Many insect species actually have this parthenogenesis – from ants to bees. All-female species, and all therefore clones, have also been documented in fish, amphibians, reptiles and birds. But not yet mammals!
How did Peppermints get to Australia (from New Guinea or the Solomons) in the first place? Presuming that Peppermints must “rafted” by sea (presumably as a cluster of eggs on a clump of pandanus dislodged by a cyclone) for longer journeys, and also used high winds for shorter trips, along coastlines, and between islands. Their flightlessness (and the range of pandanus) would account for their limited coastal range. And it would partially explain the need to be self-contained through parthenogenesis.
Why have some winged insects lost the ability to fly? The great evolutionist Charles Darwin noted that quite a few island island insects have evolved to lose flight.
More locally, Entomologists have observed flight loss in some species in windy, high altitude Daintree rainforest conditions. Particularly in tropical rainforests, many plant species grow in small clusters, far removed from other food sources. So, in these high wind conditions, individuals with better flight might attempt to find another food source or mate, fail to find one and starve.
So, poorer flight has become an advantage and the gene pool evolves gradually to favour poorer flight. Survival of the unfittest? In a way, but actually, survival of the fittest, selecting for successful behaviour.

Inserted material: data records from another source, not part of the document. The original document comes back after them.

/-- A host function (R398–R414). `msixTab` and `msixPend` are its MSI-X table and pending bits; `pci` holds the writable
words of its configuration space and of its HDM decoder registers (R400–R402), by the keys of Machine/PciCfg.lean. -/
structure HostFn where
  present  : Bool
  perst    : Bool
  width    : Nat
  speed    : Nat
  cxl      : Bool
  decBase  : Nat
  decSize  : Nat
  committed : Bool
  decErr   : Bool
  memActive : Bool
  ltrValue : Nat
  ltrScale : Nat
  ltrReq   : Bool
  pci      : Tab Word
  msixTab  : Tab MsixEnt
  msixPend : List Nat
  stream   : List HostMsg
  rdData   : List Byte
  /-- completions of CXL.mem writes (Cmp, R406) that have been sent -/
  cmps     : Nat
  snoop    : Bool
  doe      : Option DoeObj
  negotiated : Bool
  spdmCount : Nat
  deriving DecidableEq, Repr

def HostFn.reset : HostFn where
  present := false
  perst := false
  width := 0
  speed := 0
  cxl := false
  decBase := 0
  decSize := 0
  committed := false
  decErr := false
  memActive := false
  ltrValue := 0
  ltrScale := 0
  ltrReq := true
  pci := []
  msixTab := []
  msixPend := []
  stream := []
  rdData := []
  cmps := 0
  snoop := false
  doe := none
  negotiated := false
  spdmCount := 0

/-- A mailbox channel (R417–R421). -/
structure Chan where
  owner : Nat
  db    : Word
  mask  : Word
  msg   : Tab Word
  deriving DecidableEq, Repr

def Chan.reset : Chan := ⟨0, 0, 0xFFFFFFFF, []⟩

structure MbxSt where
  chans : Tab Chan
  /-- mailbox interrupts delivered to the management core (R420) -/
  mIrq  : Nat
  deriving DecidableEq, Repr

/-! ## Boot and trust (chapter 16) -/

inductive StageState where
  | idle | busy | done | failed
  deriving DecidableEq, Repr

/-- The update in progress or last done (R442, R443). -/
structure UpdSt where
  state  : StageState
  fail   : Byte
  host   : Nat
  chan   : Nat
  tag    : Half
  /-- FAIL_CODE that steps 1 and 2 of R443 found, reported when the STAGE ends -/
  found  : Nat
  image  : List Byte
  deriving DecidableEq, Repr

structure BootSt where
  phase    : Nat
  /-- phase 0x1 has passed: the management core answers the sideband (R495) -/
  romOk    : Bool
  slot     : Nat
  fallback : Bool
  repairOk : Bool
  idOk     : Bool
  rbProt   : Bool
  serviceable : Bool
  failCode : Byte
  failSect : Nat
  failRec  : Nat
  svn      : Word
  slotSeq  : Word
  counter  : Word
  ctrPresent : Bool
  ctrKeySet : Bool
  /-- the counter of the flash that is attached (R427) -/
  fctr     : Option FlashCtr
  flashSize : Nat
  flash    : Tab Byte
  flashHiZ : Bool
  tried    : List Nat
  tLoad    : Dword
  /-- start of phase BIST, which the load timeout leaves out (R433) -/
  bistAt   : Dword
  straps   : Nat
  sbAddr   : Nat
  devReady : Bool
  cdi      : List Byte
  ctrKey   : List Byte
  aliasPk  : List Byte
  aliasSk  : List Byte
  aliasCert : List Byte
  devCert  : List Byte
  /-- the start of management-core memory, where HENESH is loaded, and the byte at which it was entered (R425) -/
  mgmtMem  : List Byte
  mgmtEntry : Option Nat
  /-- the power-up state of the 8 KiB PUF SRAM, once the ROM has read it (R437) -/
  pufSram  : List Byte
  /-- secrets of layer 0 still held: PUF key, UDS, DeviceID private key (R438) -/
  pufKey   : List Byte
  uds      : List Byte
  devSk    : List Byte
  pufLocked : Bool
  upd      : UpdSt
  deriving DecidableEq, Repr

/-! ## Power (chapter 17) -/

/-- A request of a host that has been accepted and waits for the path it needs (R454): a read or a write of HBM, its address translated at
acceptance, or a register access. -/
inductive HeldReq where
  | hdmRead (k pa : Nat)
  | hdmWrite (k pa : Nat) (bytes : List Byte)
  | access (mst : Master) (i : Instr)
  deriving DecidableEq, Repr

structure PwrSt where
  state    : Nat
  trans    : Bool
  target   : Nat
  exiting  : Bool
  /-- clock steps of thermal throttling by die, and of the power cap (R458) -/
  thC0     : Nat
  thC1     : Nat
  capStep  : Nat
  warn     : Bool
  admitStop : Bool
  holdExp  : Bool
  thermCrit : Bool
  rstCause : Nat
  idleEn   : Nat
  cap      : Nat
  tjC0     : Nat
  tjC1     : Nat
  tjH      : Nat
  tHbm     : Tab Nat
  warnEvents : Nat
  holdExpired : Nat
  critEvents : Nat
  wagonUs  : Nat
  stallMs  : Nat
  warnAt   : Dword
  releasedAt : Option Dword
  idleSince : Option Dword
  entryAt  : Dword
  /-- the last step down, and the start of the time toward a step up, of die 0, die 1 (keys 0, 1) and the cap (key 2) -/
  downAt   : Tab Dword
  upAt     : Tab Dword
  trip     : Bool
  inReset  : Bool
  fastRefresh : List Nat
  halfRate : List Nat
  /-- requests of hosts that wait for the path they need (R454) -/
  held     : List HeldReq
  /-- a warm reset waits for the contexts that it resets (R461) -/
  warming  : Bool
  sbResp   : Option (List Byte)
  deriving DecidableEq, Repr

/-! ## Error log, trace, dump (chapter 18) -/

/-- An error-log entry (R471). -/
structure ErrEnt where
  seq    : Word
  status : Byte
  master : Nat
  host   : Nat
  unit   : Nat
  time   : Dword
  addr   : Nat
  ctx    : Nat
  where_ : Nat
  index  : Nat
  rep    : Nat
  detail : Nat
  deriving DecidableEq, Repr

structure ErrLog where
  next    : Word
  entries : List ErrEnt
  sel     : Tab Word
  deriving DecidableEq, Repr

/-- A trace record (R473). -/
structure TrcRec where
  type  : Nat
  src   : Nat
  ctx   : Nat
  queue : Nat
  seq   : Word
  time  : Dword
  a     : Dword
  b     : Dword
  deriving DecidableEq, Repr

/-- A run of dropped records (R475, R476): count and time of the first. -/
structure Gap where
  count : Nat
  first : Dword
  deriving DecidableEq, Repr

/-- A record in the FIFO of its source; a MARK with TRIG fires the trigger when it is written (R476, R477). -/
structure Emission where
  rec_  : TrcRec
  fires : Bool
  deriving DecidableEq, Repr

/-- The FIFO of a trace source, 64 records deep, and the run of records dropped since it filled (R476). -/
structure Fifo where
  recs : List Emission
  lost : Gap
  deriving DecidableEq, Repr

def Fifo.empty : Fifo := ⟨[], ⟨0, 0⟩⟩

structure DumpSt where
  autoWdog : Bool
  autoBook : Bool
  withPlat : Bool
  withDepot : Bool
  busy     : Bool
  done     : Bool
  addr     : Nat
  at_      : Dword
  cause    : Word
  n        : Nat
  /-- context whose watchdog reset waits for the dump (R480) -/
  wdogCtx  : Option Nat
  /-- commands that software gave during the freeze and whose effect the freeze holds back (R480) -/
  held     : List Instr
  /-- the state captured at the freeze instant, not yet written: HBM addresses and bytes (R480, R482) -/
  image    : List (Nat × List Byte)
  deriving DecidableEq, Repr

structure TrcSt where
  en       : Bool
  mode     : Nat
  post     : Nat
  portEn   : Bool
  sampleUs : Nat
  types    : BitVec 16
  filtCtx  : Bool
  ctxSel   : Nat
  onErr    : Bool
  onFail   : Bool
  onSig    : Bool
  onDep    : Bool
  sigNum   : Nat
  buf      : List TrcRec
  headGap  : Gap
  tailGap  : Option Gap
  triggered : Bool
  share    : Option Nat
  frozen   : Bool
  dropped  : Nat
  sampleList : List Nat
  sampleAt : Dword
  sent     : List TrcRec
  /-- the sources' FIFOs, by SRC (R476) -/
  fifos    : Tab Fifo
  /-- turns of the hub at the FIFOs, the model's counter for a free value (log 40) -/
  turn     : Nat
  dump     : DumpSt
  deriving DecidableEq, Repr

/-! ## The whole state -/

/-- The state of the block. `pending` is the queue of commands that wait, first in first out (log 1). -/
structure State where
  pending  : List Instr
  stepping : BitVec 4
  bus      : BusSt
  cfg      : Cfg
  inv      : Inventory
  boot     : BootSt
  time     : TimeSt
  log      : ErrLog
  /-- the CNT_ arrays by register offset (R469) -/
  cnt      : Tab Dword
  trc      : TrcSt
  mem      : Memories
  xlt      : Xlt
  tbl      : TblSt
  ctxs     : Tab Ctx
  cmds     : CmdSt
  sig      : SigSt
  yard     : YardTabs
  fab      : FabSt
  hosts    : Tab HostFn
  mbx      : MbxSt
  pwr      : PwrSt
  deriving DecidableEq, Repr

def BootSt.reset : BootSt where
  phase := 0
  romOk := false
  slot := 0
  fallback := false
  repairOk := false
  idOk := false
  rbProt := false
  serviceable := false
  failCode := 0
  failSect := 0
  failRec := 0
  svn := 0
  slotSeq := 0
  counter := 0
  ctrPresent := false
  ctrKeySet := false
  fctr := none
  flashSize := 0
  flash := []
  flashHiZ := false
  tried := []
  tLoad := 0
  bistAt := 0
  straps := 0
  sbAddr := 0
  devReady := false
  cdi := []
  ctrKey := []
  aliasPk := []
  aliasSk := []
  aliasCert := []
  devCert := []
  mgmtMem := []
  mgmtEntry := none
  pufSram := []
  pufKey := []
  uds := []
  devSk := []
  pufLocked := false
  upd := ⟨.idle, 0, 0, 0, 0, 0, []⟩

def TimeSt.reset : TimeSt where
  now := 0
  clk := 0
  cmdClk := 0
  admClk := 0
  phase := 0
  slew := 0
  next := 0
  armed := false
  loaded := false
  badEdges := 0
  locked := false
  timeOk := false
  holdover := false
  srcPort := 15
  hops := 0
  offset := 0
  samples := []
  stepped := false
  reqs := []
  nextTag := 0
  lastReq := 0
  lastOk := 0
  holdFrom := 0
  tryAlt := false
  slews := []
  holdSum := 0
  holdAcc := 0
  expired := false

def PwrSt.reset : PwrSt where
  state := 0
  trans := false
  target := 0
  exiting := false
  thC0 := 0
  thC1 := 0
  capStep := 0
  warn := false
  admitStop := false
  holdExp := false
  thermCrit := false
  rstCause := 0
  idleEn := 7
  cap := 400
  tjC0 := 0
  tjC1 := 0
  tjH := 0
  tHbm := []
  warnEvents := 0
  holdExpired := 0
  critEvents := 0
  wagonUs := 50
  stallMs := 10
  warnAt := 0
  releasedAt := none
  idleSince := none
  entryAt := 0
  downAt := []
  upAt := []
  trip := false
  inReset := false
  fastRefresh := []
  halfRate := []
  held := []
  warming := false
  sbResp := none

def TrcSt.reset : TrcSt where
  en := false
  mode := 2
  post := 4
  portEn := false
  sampleUs := 0
  types := 0x3FFE
  filtCtx := false
  ctxSel := 0
  onErr := true
  onFail := false
  onSig := false
  onDep := false
  sigNum := 0
  buf := []
  headGap := ⟨0, 0⟩
  tailGap := none
  triggered := false
  share := none
  frozen := false
  dropped := 0
  sampleList := []
  sampleAt := 0
  sent := []
  fifos := []
  turn := 0
  dump := ⟨false, false, false, false, false, false, 0, 0, 0, 0, none, [], []⟩

/-- The block right after cold reset (R460, R463): every register at the value the spec states; boot has not begun, so
CFG_DONE = 0 and every "image" and "boot" field is at the value of log 5; no memory byte is listed; the queue is
empty. -/
def State.reset : State where
  pending := []
  stepping := 0
  bus := ⟨[], [], 0⟩
  cfg := Cfg.reset
  inv := Inventory.none
  boot := BootSt.reset
  time := TimeSt.reset
  log := ⟨0, [], []⟩
  cnt := []
  trc := TrcSt.reset
  mem := ⟨[], [], [], 0, [], [], [], []⟩
  xlt := ⟨[], [], [], []⟩
  tbl := ⟨[], []⟩
  ctxs := []
  cmds := ⟨[], [], 0, 0, []⟩
  sig := ⟨[], []⟩
  yard := ⟨[], [], [], [], [], []⟩
  fab := ⟨[], [], []⟩
  hosts := []
  mbx := ⟨[], 0⟩
  pwr := PwrSt.reset

end Sys2Proof.Machine
end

Where to find Peppermints?
Where can you find some of these Peppermint Stick Insects? Firstly, you’ll need to travel north of the Daintree River to almost anywhere close to the Daintree Coast, close to the coast itself and where there are pandanus species with its spikey leaves close to ground level.
The tree and bush-types Pandanus grow in many places, especially swamp land. Peppermints seem to like the slightly cooler spots around the beaches. Look inside a smaller pandanus bush for the telltale signs of pandanus leaves that have been freshly eaten, preferably a low-growing one to get a good vantage point. Peppermints often escape the heat, or a predator, by sliding down into the base, so you’ll most likely see them higher in the leaf.
Peppermints are most observable in the swampy areas along Dubuji Boardwalk/Myall Beach in Cape Tribulation. Near Cape Trib beach, the Kulki boardwalk up to the lookout platform has small, young pandanus and is one of the better Peppermint spotting sites. Madja boardwalk has a pandanus cluster with Peppermints in the swampy area near the start of the walk. You’re unlikely to see them at Jindalba (“Foot of the Mountain”) boardwalk. It’s too high and too far from the coast, with just isolated pandanus.
There is another special place where you can see not just Peppermints, but also an amazing range of other Australian and world insects. It’s the Daintree Entomological Museum in Diwan, just off Turpentine Road, 30 minutes drive from the Daintree Ferry Crossing.
The Museum has spiny leaf insects, Goliath Stick Insects and, if you’re lucky, a caterpillar of the Giant Hercules Moth. Under glass are wonderful world butterflies, bugs and beetles. As a bonus, some of the owner’s unique and incredibly detailed artwork is well displayed. Ask to see the amazing mask highlighting the iridescent blue wings of the Ulysses butterfly.
So, there are plenty of nature’s phenomenal delights on the Daintree Coast.